Data excerpts: Begin

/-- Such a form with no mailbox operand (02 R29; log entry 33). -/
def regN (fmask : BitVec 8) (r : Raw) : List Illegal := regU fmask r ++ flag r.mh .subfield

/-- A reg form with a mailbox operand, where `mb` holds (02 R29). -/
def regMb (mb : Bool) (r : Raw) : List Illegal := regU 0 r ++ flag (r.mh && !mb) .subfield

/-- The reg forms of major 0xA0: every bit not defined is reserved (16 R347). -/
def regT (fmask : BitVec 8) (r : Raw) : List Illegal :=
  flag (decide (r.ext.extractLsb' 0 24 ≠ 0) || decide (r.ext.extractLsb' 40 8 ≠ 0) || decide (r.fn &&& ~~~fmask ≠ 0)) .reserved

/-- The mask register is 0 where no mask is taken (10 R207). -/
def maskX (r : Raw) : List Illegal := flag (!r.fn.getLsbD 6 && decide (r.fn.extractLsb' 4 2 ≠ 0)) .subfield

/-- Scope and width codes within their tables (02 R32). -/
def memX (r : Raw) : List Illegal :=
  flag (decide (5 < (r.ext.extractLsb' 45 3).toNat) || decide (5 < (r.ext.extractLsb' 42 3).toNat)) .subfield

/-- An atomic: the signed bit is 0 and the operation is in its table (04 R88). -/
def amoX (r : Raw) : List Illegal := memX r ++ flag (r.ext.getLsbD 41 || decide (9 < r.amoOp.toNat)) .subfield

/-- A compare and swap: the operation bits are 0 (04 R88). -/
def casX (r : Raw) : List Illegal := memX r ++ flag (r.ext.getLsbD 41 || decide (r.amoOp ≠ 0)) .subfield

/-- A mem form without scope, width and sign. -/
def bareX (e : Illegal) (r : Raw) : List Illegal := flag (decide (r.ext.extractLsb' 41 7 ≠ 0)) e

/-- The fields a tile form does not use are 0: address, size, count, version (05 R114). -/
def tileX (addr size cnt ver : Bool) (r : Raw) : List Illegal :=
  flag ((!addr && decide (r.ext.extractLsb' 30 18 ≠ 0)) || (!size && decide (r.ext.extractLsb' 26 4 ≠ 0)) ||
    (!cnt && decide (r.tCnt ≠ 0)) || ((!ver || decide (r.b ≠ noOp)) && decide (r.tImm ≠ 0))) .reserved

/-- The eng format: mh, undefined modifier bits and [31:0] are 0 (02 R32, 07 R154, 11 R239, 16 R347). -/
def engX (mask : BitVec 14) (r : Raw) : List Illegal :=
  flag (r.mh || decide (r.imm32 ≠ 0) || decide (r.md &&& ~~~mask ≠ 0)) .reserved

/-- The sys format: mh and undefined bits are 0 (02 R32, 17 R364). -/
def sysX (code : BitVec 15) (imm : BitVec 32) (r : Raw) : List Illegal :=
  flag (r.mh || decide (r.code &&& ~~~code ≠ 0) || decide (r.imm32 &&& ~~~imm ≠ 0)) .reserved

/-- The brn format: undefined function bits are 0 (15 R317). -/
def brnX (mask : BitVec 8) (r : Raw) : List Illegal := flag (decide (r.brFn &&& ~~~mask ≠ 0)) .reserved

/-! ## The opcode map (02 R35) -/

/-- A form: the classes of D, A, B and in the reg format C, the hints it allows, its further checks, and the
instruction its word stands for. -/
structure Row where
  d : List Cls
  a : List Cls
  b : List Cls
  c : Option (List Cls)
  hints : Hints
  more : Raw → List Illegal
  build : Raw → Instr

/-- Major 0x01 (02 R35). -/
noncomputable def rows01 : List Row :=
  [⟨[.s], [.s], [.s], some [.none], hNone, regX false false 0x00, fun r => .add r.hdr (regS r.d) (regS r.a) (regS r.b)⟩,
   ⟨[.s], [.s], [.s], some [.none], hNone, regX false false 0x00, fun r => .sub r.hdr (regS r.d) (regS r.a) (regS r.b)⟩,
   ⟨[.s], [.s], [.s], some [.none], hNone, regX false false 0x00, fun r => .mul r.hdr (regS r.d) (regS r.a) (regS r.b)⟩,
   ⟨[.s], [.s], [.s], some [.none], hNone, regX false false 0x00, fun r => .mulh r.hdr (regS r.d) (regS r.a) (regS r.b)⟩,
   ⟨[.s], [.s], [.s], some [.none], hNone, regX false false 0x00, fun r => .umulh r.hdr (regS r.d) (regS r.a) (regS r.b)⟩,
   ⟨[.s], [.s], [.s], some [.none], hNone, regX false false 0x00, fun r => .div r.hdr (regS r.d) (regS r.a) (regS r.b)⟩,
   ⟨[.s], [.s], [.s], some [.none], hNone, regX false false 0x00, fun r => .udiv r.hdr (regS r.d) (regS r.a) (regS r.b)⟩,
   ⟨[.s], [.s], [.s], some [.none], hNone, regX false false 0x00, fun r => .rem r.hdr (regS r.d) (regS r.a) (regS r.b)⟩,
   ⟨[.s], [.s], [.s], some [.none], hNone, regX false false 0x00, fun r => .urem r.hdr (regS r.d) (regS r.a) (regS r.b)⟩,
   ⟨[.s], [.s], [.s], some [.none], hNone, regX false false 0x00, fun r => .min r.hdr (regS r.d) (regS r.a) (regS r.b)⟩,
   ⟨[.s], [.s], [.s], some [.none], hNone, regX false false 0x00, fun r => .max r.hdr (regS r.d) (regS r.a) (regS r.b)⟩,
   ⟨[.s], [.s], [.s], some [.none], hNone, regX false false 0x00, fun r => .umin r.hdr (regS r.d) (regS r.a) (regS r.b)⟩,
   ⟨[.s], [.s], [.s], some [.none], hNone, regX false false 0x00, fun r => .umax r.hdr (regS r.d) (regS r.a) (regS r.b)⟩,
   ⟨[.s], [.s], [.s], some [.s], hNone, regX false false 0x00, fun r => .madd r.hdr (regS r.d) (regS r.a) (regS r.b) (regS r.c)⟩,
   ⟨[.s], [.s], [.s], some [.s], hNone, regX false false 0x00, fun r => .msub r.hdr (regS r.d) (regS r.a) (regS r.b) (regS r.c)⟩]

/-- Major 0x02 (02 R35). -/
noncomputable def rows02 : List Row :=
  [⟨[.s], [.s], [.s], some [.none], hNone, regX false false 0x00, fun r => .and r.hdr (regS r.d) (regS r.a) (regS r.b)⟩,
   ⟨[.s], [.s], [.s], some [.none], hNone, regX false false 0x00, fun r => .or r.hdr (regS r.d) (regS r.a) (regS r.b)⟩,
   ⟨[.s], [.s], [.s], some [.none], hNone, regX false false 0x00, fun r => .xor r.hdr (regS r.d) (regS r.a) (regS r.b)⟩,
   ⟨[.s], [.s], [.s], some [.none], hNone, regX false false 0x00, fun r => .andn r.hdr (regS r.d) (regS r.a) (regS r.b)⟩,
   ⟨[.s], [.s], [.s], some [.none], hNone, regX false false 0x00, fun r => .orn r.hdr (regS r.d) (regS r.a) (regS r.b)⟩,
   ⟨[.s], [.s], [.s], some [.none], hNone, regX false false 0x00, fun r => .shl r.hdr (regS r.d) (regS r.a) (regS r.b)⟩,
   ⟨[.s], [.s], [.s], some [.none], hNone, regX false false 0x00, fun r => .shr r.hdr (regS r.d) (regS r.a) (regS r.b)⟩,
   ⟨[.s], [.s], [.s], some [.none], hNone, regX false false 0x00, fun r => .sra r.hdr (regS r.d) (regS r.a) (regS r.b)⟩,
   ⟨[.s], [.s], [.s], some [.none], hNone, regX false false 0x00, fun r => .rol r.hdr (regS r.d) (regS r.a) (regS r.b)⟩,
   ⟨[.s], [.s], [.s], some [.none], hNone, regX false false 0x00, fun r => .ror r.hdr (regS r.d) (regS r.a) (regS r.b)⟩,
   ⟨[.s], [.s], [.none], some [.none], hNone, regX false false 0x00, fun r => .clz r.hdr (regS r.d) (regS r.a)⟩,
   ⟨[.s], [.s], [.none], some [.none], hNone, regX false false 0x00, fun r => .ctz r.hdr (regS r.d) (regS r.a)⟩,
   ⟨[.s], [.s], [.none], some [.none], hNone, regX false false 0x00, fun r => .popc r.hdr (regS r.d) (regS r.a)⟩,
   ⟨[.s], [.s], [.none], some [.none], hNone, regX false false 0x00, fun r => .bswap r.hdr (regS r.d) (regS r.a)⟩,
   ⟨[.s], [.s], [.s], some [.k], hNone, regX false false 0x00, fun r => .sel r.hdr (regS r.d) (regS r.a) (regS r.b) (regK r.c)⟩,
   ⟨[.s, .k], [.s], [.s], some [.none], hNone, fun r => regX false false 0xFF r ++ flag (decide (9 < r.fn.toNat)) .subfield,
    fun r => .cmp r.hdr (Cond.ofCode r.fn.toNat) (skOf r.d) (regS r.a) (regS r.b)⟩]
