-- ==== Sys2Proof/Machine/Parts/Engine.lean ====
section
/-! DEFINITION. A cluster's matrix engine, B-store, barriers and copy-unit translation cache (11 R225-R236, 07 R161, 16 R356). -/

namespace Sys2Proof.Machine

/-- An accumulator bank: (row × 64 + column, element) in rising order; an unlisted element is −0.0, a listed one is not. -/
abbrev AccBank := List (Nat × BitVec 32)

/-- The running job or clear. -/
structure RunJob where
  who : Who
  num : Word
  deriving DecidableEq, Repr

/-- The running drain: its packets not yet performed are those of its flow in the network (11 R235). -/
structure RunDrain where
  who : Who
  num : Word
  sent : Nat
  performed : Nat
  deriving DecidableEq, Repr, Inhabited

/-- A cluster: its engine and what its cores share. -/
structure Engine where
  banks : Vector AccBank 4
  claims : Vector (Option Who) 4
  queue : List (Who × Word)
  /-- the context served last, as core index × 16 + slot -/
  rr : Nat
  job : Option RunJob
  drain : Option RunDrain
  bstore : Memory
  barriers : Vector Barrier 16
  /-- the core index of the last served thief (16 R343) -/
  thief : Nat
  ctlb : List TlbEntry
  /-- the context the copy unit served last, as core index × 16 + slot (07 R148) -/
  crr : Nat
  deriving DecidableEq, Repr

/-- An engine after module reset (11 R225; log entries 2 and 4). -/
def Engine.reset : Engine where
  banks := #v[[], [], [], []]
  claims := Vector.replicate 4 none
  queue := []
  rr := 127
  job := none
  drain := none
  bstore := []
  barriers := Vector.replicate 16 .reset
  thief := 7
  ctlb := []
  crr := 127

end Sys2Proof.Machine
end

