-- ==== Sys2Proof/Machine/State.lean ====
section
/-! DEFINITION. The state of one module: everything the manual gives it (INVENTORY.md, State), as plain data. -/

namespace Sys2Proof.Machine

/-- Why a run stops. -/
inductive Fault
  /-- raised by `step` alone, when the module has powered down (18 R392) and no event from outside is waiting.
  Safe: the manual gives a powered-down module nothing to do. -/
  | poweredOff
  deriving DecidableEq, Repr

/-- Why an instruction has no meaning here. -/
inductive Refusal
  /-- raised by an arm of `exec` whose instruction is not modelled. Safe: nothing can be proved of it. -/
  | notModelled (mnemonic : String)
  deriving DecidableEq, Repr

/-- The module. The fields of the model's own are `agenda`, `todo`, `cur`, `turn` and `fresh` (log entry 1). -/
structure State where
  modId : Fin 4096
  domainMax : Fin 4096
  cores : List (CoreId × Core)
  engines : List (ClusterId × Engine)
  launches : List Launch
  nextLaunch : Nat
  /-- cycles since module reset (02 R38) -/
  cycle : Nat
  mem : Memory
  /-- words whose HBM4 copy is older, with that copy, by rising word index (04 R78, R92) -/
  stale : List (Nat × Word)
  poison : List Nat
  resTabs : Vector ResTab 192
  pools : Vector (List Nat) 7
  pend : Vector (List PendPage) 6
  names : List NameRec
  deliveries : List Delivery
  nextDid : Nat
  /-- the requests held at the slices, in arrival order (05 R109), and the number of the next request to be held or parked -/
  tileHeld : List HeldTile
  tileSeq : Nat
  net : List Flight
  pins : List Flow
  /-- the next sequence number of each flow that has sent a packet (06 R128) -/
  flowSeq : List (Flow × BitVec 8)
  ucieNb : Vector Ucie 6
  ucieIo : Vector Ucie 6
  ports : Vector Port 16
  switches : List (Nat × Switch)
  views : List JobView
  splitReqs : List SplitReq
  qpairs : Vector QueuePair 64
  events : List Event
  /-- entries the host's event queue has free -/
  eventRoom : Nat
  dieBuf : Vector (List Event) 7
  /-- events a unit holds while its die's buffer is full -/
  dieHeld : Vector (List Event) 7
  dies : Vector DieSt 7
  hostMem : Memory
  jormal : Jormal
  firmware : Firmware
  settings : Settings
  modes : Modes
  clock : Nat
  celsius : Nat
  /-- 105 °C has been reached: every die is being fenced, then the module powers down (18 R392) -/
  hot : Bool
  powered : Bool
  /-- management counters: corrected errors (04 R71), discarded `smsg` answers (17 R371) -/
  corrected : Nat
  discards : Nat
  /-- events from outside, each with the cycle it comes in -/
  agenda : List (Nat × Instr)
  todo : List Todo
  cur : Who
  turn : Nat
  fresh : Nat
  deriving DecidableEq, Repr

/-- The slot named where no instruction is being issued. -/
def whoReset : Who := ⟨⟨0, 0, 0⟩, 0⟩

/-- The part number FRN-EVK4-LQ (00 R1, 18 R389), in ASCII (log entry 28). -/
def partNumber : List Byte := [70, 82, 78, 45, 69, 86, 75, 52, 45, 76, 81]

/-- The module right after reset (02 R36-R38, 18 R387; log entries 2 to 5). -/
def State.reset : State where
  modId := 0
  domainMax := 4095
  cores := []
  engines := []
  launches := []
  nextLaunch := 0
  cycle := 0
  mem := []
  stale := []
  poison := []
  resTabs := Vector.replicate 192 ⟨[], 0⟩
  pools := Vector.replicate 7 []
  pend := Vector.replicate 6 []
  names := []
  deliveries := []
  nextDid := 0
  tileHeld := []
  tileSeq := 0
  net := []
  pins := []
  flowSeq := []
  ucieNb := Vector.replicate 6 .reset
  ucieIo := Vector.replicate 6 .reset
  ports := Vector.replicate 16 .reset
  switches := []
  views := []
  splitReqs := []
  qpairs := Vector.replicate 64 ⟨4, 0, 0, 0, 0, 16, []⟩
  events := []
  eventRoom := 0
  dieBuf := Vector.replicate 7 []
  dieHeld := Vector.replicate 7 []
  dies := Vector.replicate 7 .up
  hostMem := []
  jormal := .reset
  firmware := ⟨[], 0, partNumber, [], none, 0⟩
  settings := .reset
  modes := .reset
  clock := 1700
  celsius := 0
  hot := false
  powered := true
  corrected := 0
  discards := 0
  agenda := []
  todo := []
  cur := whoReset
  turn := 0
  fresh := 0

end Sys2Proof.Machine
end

Data excerpts: End

__Problem details__
Among the entries, find every line holding "amoOp" and return it.

__Response area__
def amoX (r : Raw) : List Illegal := memX r ++ flag (r.ext.getLsbD 41 || decide (9 < r.amoOp.toNat)) .subfield
def casX (r : Raw) : List Illegal := memX r ++ flag (r.ext.getLsbD 41 || decide (r.amoOp ≠ 0)) .subfield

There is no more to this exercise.